After Team GB’s defeat, Michael Johnson argued that “Britain encourages mediocrity.”
According to newly discovered records, MICHAEL JOHNSON once argued that Britain “rewards mediocrity” and blamed Team GB athletes’ disappointments on a “system” that causes them to “lose their hunger.”
Dina Asher-Smith, a great British sprinter, withdrew from the 200m final today owing to a hamstring injury after failing to qualify for the 100m final. Johnson, a four-time Olympic gold medallist, declared just days before her shattering loss in the 100m semi-finals that the 25-year-old was “ready to pick up the baton of inspiration.” In an article for The Times, Johnson, one of the leading BBC analysts for the Tokyo 2020 Olympics, said that he hoped Asher-Smith would take the pressure “in stride.”
The American, on the other hand, has already spoken out against apparent weaknesses in the British system for promoting British athletes.
He said that the culture “rewards the best of Britain, not the best of the globe.”
He told the BBC that he believes the entire structure should be demolished and rebuilt from the ground up.

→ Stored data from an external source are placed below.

-- ==== Sys2Proof/Laws/Decode.lean ====
section
/-!
SUPPORT. The fields of an encoded command word, and the decoder by its checks.
-/

namespace Sys2Proof

theorem opField_encode (i : Instr) : opField (encode i) = opcode i := by
  rcases i with _ | _ | _ | o | _ | _ <;> first | rfl | (cases o <;> rfl)

theorem ordField_encode (i : Instr) : ordField (encode i) = ordBit i := by
  rcases i with _ | _ | _ | o | _ | _ <;> first | rfl | (cases o <;> rfl)

theorem rsvField_encode (i : Instr) : rsvField (encode i) = 0 := by
  rcases i with _ | _ | _ | o | _ | _ <;> first | rfl | (cases o <;> rfl)

/-- A command word is its three fields, from the high bits down. -/
theorem word_of_fields (c : Word) : rsvField c ++ ordField c ++ opField c = c := by
  refine BitVec.eq_of_getLsbD_eq fun i hi => ?_
  simp only [rsvField, ordField, opField, BitVec.getLsbD_append, BitVec.getLsbD_extractLsb']
  rcases Nat.lt_or_ge i 4 with h | h
  · simp [h]
  · rcases Nat.lt_or_ge i 5 with h5 | h5
    · have : i = 4 := by omega
      subst this; simp
    · have h1 : ¬ i < 4 := by omega
      have h2 : ¬ i - 4 < 1 := by omega
      have h3 : 5 + (i - 4 - 1) = i := by omega
      have h4 : i - 4 - 1 < 27 := by omega
      simp [h1, h2, h3, h4]

theorem orderOfBit_bitOfOrder (o : Order) : orderOfBit (bitOfOrder o) = o := by cases o <;> rfl

theorem bitOfOrder_orderOfBit (b : BitVec 1) : bitOfOrder (orderOfBit b) = b := by
  unfold orderOfBit
  split_ifs with h
  · exact h.symm
  · have : b.toNat < 2 := b.isLt
    have h0 : b.toNat ≠ 0 := fun hc => h (BitVec.eq_of_toNat_eq (by simpa using hc))
    exact BitVec.eq_of_toNat_eq (by simp [bitOfOrder]; omega)

/-- The words the decoder accepts: OP below 6, no reserved bit, ORD only with READ_ROW. -/
theorem decode_ok_iff_legal (c : Word) :
    (∃ i, decode c = .ok i) ↔ (opField c).toNat < 6 ∧ rsvField c = 0 ∧ (ordField c = 1 → opField c = 3) := by
  constructor
  · rintro ⟨i, h⟩
    unfold decode at h
    split_ifs at h with h1 h2 h3
    refine ⟨by omega, by simpa using h2, fun h4 => ?_⟩
    by_contra h5; exact h3 ⟨h4, h5⟩
  · rintro ⟨h1, h2, h3⟩
    unfold decode
    have h4 : ¬ (ordField c = 1 ∧ opField c ≠ 3) := fun ⟨ha, hb⟩ => hb (h3 ha)
    rw [if_neg (by omega), if_neg (by simpa using h2), if_neg h4]
    interval_cases (opField c).toNat <;> exact ⟨_, rfl⟩

end Sys2Proof
end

His remarks were made in 2006, following a string of gaffes by sprinters during the Commonwealth Games in Melbourne.
In the 100m, Mark Lewis-Francis was disqualified for false starting, and in the 4x100m relay, he failed to collect the baton from Marlon Devonish.
Lewis-Francis and Devonish were two of the four relay racers who had previously won gold medals in the 2004 Athens Olympics.
“[British sprinters] have lost their hunger, and it is the system that causes them to lose their hunger,” Johnson told the BBC.
“Middle performance is rewarded by the system. It honors the best of Great Britain, not the greatest of the world.
“When you look at who will be the next [in British sprinting], there isn’t anyone.
“Young athletes emerge with promise, but if they rise through the ranks, they will follow in their footsteps.
“You have to dismantle everything and start from the ground up.
“You have to look at it and admit it didn’t work. Team GB is now ranked sixth in the medal standings at the Tokyo Olympics, with eight gold medals, nine silver medals, and eleven bronze medals.
Alex Yee and Georgia Taylor-Brown both won silver medals in the triathlon, despite the fact that no gold medals were awarded in athletics.
Johnson, who has been a member of the BBC’s Olympic presenting crew since Beijing 2008, has recently been critical of Team GB.
Following the year 2017, “Brinkwire News in Condensed Form.”